| Social Media rewards polarized, highly motivated points of view. This isn't a "both sides" thing, it's a human nature thing. These highly polarized posts never change anyone's minds. They only make people more motivated. It can be good to be more motivated, but the cost is driving a wedge between people who are differently motivated. So how can tech solve this? I have no idea, but people can help by having conversations with a few points in mind: 1. You can't change their mind. If your goal is to change someone's mind, you've set yourself up for failure. Facts don't change minds, yelling certainly does not. 2. You must listen. Try to hear principles that you share. Ask questions about what motivates them. 3. Speaking from shared principles and sharing personal stories can help build common ground. The problem? These things DON'T SCALE. I don't think this works except on a 1x1 or small group level. I really don't know how tech can address this. |
Many of us have been shocked at the sudden rejection of Classical Liberalism. Preference for free exchange of ideas, objectivity, debate, judging arguments without regard to who is making the argument.
I think those of us who were engaged in that intellectual world, never realized that most people are not invested in these values.
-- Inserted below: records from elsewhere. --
-- ==== Sys2Proof/Machine/Terms.lean ====
section
/-! DEFINITION. The vocabulary of the commands' operands: channels, modes, blocks, parameter names, item entries, calibration
records and the nonvolatile areas. Every name is the manual's. -/

namespace Sys2Proof

/-- The two scale channels: P (produce) and B (bagging) (chapter 1). -/
inductive Chan where
  | P | B
  deriving DecidableEq, Repr

/-- What every request frame carries besides its own fields: the tag, returned unchanged in the reply (R200), and whether the
payload carries the fields of the owning rule in the form that rule gives (R200, "A request whose payload does not carry ..."). -/
structure Header where
  tag : Byte
  wellFormed : Bool
  deriving DecidableEq, Repr

/-- The lane modes (R121). -/
inductive LaneMode where
  | attended | selfService
  deriving DecidableEq, Repr

/-- Price basis of an item (R61). -/
inductive Basis where
  | perKg | per100g
  deriving DecidableEq, Repr

/-- The blocks READ_CONDITIONS can name, in the order of the summary byte's bits (R206). -/
inductive Block where
  | link | scaleP | scaleB | store | card | print | drawer | rail
  deriving DecidableEq, Repr

/-- Cut kinds (R128, R136). -/
inductive CutKind where
  | full | partialCut
  deriving DecidableEq, Repr

/-- Tender kinds (R125). -/
inductive TenderKind where
  | cash | card | voucher
  deriving DecidableEq, Repr

/-- STAGE_BEGIN modes (R63). -/
inductive StageMode where
  | clear | copy
  deriving DecidableEq, Repr

/-- Weight report modes (R22). -/
inductive ReportMode where
  | off | onChange | periodic (n : Nat)
  deriving DecidableEq, Repr

/-- The sense of a line condition (R196). -/
inductive Sense where
  | allMatch | noneMatch | anyMatch | anyMismatch
  deriving DecidableEq, Repr

/-- The two pulse generators: PG-H (head strobe) and PG-D (drawer solenoid) (R178). -/
inductive Gen where
  | H | D
  deriving DecidableEq, Repr

/-- How a downstream frame came to be discarded (R199, R200). The first two are found at the ending flag, the other three
send the receiver back to HUNT. -/
inductive FrameFault where
  | badCrc | badLength | badEscape | stopBitLow | overlong
  deriving DecidableEq, Repr

/-- How a reader record came to end as a framing error at a character (R102): a character whose stop bit is low, a length byte
above 120, or a check byte that leaves the sum nonzero. -/
inductive RecordFault where
  | stopBitLow
  | longLength (value : Byte)
  | badCheck (value : Byte)
  deriving DecidableEq, Repr

/-- STAB_BAND values (R18, R31), in the order of their range, which is their coding (R207). -/
inductive StabBand where
  | half | one | two
  deriving DecidableEq, Repr

/-- DRAWER_POLARITY values (R181). -/
inductive Polarity where
  | activeHigh | activeLow
  deriving DecidableEq, Repr

/-- DRAWER_SENSOR_POLARITY values (R184). -/
inductive SensorPolarity where
  | openHigh | openLow
  deriving DecidableEq, Repr

/-- The names SET_PARAMETER and GET_PARAMETER know (R207), and `unknown` for a text that is none of them. -/
inductive ParamName where
  -- metrology parameters (R31)
  | pMax | pMax1 | pE1 | pE2 | bMax | bE | filterLenP | filterLenB | stabWindow | stabBand | aztEnable | priceStep
  -- channel enables (R6)
  | channelEnableP | channelEnableB
  -- tickets and slips (R52)
  | refLifetime
  -- Bagging Verifier (R78)
  | bagSettle | bagThreshold | bagTolAbs | bagTolPct | placeTimeout
  -- Card Port (R100)
  | cardAttempts | cardArmTimeout
  -- Print Mechanism (R151)
  | stepperUnits | cutterUnits | dotCurrent | strobeDots | headSettle
  | heatTime1 | heatTime2 | heatTime3 | heatTime4 | heatTime5 | stepPeriod
  -- Drive Rail Arbiter and PG-D (R171)
  | railCapacity | railLowLimit | drawerUnits | drawerPolarity
  -- Drawer Controller (R183)
  | drawerRetries | drawerWait | drawerPulse | drawerConfirm | drawerOpenLimit | drawerSensorPolarity | closeBeforeSale
  -- lane lines (R195, R197)
  | holdLightLine | printerLightLine | attendantCondition
  -- read-only names (R29, R177)
  | sealState | railState
  | unknown (text : Text)
  deriving DecidableEq, Repr

/-- An item entry (R61). The operand of STAGE_ENTRIES carries such entries unchecked; a bank holds checked ones. -/
structure ItemEntry where
  code : Nat
  price : Nat
  basis : Basis
  autoLock : Bool
  attendantOnly : Bool
  presetTare : Option Int
  bagWeight : Option Int
  bagTolerance : Option Int
  description : Text
  deriving DecidableEq, Repr

/-- A calibration record (R28). -/
structure CalRecord where
  zCal : Option Int := none
  span : Option Nat := none
  deriving DecidableEq, Repr

/-- The metrology parameter set with its defaults (R31). Weights are in mg. -/
structure MetParams where
  pMax : Int := 15000000
  pMax1 : Int := 6000000
  pE1 : Int := 2000
  pE2 : Int := 5000
  bMax : Int := 30000000
  bE : Int := 5000
  filterLenP : Nat := 16
  filterLenB : Nat := 32
  stabWindow : Nat := 16
  stabBand : StabBand := .one
  aztEnable : Bool := true
  priceStep : Nat := 1
  deriving DecidableEq, Repr

/-- The contents of the metrology area: both calibration records and the parameter set (R28). -/
structure MetrologyArea where
  calP : CalRecord := {}
  calB : CalRecord := {}
  params : MetParams := {}
  deriving DecidableEq, Repr

/-- The audit area: the audit counter with its own CRC-16 (R28). -/
structure AuditArea where
  count : Nat
  crc : BitVec 16
  deriving DecidableEq, Repr

/-- The metrology area: its contents under one CRC-16 (R28). -/
structure StoredMetrology where
  contents : MetrologyArea
  crc : BitVec 16
  deriving DecidableEq, Repr

/-- The two writable nonvolatile areas (R28). -/
structure NvAreas where
  audit : AuditArea
  metrology : StoredMetrology
  deriving DecidableEq, Repr

/-- Where a store write stands: the audit area is written first, then the metrology area, then both are read back (R36). -/
inductive WriteStage where
  | auditArea | metrologyArea | readBack
  deriving DecidableEq, Repr

end Sys2Proof
end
So now that everyone has the capability to broadcast their ideas to the entire world, and consume ideas from anywhere in the world, the marketplace of ideas reflect the tribalism that was already there, but not as evident because "The Elite" controlled the discourse in the past.
Trump of course understood all of this intuitively. He almost exclusively debates people, not ideas, and many people responded positively and enthusiastically to that style of discourse.